Work order: Two lines mark the range in the entries below: the one holding "if isMaster s && hasPartner s then" and the one holding "def execRdS (h". Set down those two and all lines between them, exactly.

Stored data:
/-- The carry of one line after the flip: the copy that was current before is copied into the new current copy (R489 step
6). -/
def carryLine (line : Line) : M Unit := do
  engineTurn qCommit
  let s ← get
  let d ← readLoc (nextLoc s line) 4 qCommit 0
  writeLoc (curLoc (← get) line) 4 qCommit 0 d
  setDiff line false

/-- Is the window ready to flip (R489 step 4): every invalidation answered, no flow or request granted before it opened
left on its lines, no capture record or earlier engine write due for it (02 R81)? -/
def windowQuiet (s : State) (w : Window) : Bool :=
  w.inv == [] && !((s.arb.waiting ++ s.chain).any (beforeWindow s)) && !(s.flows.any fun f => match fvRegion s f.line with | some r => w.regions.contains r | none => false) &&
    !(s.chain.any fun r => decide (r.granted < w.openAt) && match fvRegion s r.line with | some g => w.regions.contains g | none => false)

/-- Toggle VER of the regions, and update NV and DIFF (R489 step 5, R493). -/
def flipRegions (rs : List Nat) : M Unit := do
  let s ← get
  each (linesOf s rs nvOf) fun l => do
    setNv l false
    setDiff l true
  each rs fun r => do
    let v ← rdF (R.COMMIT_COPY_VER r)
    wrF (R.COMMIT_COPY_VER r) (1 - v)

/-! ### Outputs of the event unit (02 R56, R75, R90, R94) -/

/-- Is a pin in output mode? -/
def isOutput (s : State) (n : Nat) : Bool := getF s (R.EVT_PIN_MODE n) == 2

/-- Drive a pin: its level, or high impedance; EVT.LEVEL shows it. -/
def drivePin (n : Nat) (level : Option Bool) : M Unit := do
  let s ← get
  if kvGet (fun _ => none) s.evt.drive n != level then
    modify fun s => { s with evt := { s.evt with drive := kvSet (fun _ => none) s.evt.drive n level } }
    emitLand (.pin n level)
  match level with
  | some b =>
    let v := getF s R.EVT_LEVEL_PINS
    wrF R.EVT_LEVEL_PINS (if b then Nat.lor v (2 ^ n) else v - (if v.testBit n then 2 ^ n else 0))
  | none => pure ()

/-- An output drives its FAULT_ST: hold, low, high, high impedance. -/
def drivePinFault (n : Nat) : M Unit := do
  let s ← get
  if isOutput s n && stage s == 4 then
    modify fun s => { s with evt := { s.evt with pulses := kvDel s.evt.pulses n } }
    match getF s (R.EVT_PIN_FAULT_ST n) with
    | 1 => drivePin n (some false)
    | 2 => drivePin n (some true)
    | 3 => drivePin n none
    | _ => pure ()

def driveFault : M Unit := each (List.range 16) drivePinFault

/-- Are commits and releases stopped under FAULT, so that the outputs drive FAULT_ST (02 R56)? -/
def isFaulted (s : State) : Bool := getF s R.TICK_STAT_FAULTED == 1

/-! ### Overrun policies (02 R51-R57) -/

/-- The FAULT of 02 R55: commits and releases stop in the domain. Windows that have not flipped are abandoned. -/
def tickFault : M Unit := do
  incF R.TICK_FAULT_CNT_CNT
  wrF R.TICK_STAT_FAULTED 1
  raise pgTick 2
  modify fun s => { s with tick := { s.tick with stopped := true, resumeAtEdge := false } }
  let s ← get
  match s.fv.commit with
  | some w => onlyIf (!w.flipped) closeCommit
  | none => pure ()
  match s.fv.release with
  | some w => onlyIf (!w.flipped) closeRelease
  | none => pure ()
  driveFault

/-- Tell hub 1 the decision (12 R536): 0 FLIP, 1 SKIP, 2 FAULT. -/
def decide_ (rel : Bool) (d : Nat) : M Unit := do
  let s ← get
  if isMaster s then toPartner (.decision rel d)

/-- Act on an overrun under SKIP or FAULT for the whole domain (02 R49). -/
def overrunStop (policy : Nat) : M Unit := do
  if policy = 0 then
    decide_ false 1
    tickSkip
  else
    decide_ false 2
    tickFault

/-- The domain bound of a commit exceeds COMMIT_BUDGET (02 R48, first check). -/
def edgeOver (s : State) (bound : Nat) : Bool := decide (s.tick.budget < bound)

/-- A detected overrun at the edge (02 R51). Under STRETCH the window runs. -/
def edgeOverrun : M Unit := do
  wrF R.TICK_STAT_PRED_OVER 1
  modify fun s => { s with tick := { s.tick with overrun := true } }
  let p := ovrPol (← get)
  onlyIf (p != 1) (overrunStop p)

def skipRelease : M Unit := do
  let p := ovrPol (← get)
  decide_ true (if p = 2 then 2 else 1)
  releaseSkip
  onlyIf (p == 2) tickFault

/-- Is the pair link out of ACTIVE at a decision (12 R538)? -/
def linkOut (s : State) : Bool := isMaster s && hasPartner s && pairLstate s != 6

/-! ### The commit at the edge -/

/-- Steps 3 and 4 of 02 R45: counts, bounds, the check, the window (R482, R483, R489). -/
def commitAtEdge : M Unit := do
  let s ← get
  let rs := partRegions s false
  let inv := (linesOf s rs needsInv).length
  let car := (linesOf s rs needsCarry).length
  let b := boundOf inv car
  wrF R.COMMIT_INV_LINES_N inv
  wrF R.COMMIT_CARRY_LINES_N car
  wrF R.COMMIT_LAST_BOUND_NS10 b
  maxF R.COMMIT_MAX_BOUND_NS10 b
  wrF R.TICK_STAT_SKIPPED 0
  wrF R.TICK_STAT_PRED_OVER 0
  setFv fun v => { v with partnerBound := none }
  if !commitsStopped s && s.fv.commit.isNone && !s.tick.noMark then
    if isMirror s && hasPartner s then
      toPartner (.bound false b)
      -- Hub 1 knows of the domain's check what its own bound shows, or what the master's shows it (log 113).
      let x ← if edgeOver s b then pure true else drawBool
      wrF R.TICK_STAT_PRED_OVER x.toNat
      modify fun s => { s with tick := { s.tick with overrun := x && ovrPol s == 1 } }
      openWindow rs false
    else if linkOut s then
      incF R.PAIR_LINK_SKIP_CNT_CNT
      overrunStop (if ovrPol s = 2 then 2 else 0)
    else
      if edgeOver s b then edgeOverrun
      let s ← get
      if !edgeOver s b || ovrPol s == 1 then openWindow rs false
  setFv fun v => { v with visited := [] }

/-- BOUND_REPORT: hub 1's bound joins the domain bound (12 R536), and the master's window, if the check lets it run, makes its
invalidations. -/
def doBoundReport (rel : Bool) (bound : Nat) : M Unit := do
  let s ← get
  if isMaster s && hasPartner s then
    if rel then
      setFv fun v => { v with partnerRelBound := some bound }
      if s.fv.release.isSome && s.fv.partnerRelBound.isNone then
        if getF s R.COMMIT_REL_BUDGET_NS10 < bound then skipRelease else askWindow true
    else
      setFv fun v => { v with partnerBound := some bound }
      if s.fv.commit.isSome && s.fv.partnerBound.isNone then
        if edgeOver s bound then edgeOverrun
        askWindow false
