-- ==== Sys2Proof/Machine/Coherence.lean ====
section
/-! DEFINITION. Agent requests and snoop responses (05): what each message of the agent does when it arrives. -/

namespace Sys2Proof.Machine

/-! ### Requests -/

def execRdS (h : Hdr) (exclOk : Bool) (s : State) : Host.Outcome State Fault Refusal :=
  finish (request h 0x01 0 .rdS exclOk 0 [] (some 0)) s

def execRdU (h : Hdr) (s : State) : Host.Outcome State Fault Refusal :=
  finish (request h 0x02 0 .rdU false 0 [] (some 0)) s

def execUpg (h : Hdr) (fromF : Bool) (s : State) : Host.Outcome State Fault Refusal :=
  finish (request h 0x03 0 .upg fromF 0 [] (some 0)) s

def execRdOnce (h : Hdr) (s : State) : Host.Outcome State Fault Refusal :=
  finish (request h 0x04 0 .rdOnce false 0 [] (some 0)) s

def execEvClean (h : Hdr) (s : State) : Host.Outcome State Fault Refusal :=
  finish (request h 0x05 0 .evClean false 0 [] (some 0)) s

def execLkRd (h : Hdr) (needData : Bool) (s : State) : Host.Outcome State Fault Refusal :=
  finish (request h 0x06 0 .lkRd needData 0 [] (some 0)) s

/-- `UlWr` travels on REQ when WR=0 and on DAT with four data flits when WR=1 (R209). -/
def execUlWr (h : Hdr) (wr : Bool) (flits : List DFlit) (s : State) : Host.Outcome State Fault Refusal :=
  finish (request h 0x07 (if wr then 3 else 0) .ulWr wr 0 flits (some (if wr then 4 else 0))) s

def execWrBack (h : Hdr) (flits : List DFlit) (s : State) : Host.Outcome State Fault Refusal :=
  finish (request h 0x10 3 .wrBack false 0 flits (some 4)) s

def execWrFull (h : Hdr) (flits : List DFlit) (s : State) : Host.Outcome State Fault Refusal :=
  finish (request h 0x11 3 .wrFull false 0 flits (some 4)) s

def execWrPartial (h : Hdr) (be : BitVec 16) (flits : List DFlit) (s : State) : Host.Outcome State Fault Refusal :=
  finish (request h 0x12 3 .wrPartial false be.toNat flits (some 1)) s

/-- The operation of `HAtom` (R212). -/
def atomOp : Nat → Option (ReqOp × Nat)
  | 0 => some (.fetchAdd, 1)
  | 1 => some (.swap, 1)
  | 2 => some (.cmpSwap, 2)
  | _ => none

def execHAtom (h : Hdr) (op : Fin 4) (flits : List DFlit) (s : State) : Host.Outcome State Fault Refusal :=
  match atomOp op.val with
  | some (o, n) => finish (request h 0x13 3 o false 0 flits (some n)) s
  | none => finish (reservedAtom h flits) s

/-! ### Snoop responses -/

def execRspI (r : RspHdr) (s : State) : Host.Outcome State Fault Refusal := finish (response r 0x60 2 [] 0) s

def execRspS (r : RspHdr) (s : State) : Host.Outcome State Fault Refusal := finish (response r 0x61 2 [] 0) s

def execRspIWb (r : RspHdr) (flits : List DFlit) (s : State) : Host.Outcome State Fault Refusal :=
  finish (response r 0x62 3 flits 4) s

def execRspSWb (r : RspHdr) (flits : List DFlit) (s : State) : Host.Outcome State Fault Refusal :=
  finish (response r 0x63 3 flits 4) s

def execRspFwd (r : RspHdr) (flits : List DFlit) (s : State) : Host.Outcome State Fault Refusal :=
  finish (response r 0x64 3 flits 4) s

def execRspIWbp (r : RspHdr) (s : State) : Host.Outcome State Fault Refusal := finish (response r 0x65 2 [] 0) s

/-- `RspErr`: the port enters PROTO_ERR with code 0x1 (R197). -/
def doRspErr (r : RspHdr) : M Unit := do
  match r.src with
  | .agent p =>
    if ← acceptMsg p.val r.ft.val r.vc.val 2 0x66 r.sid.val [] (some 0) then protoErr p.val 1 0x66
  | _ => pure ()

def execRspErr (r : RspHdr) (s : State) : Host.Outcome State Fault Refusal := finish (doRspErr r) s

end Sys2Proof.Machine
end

Response area:
  if isMaster s && hasPartner s then
    if rel then
      setFv fun v => { v with partnerRelBound := some bound }
      if s.fv.release.isSome && s.fv.partnerRelBound.isNone then
        if getF s R.COMMIT_REL_BUDGET_NS10 < bound then skipRelease else askWindow true
    else
      setFv fun v => { v with partnerBound := some bound }
      if s.fv.commit.isSome && s.fv.partnerBound.isNone then
        if edgeOver s bound then edgeOverrun
        askWindow false
-- ==== Sys2Proof/Machine/Coherence.lean ====
section
/-! DEFINITION. Agent requests and snoop responses (05): what each message of the agent does when it arrives. -/

namespace Sys2Proof.Machine

/-! ### Requests -/

def execRdS (h : Hdr) (exclOk : Bool) (s : State) : Host.Outcome State Fault Refusal :=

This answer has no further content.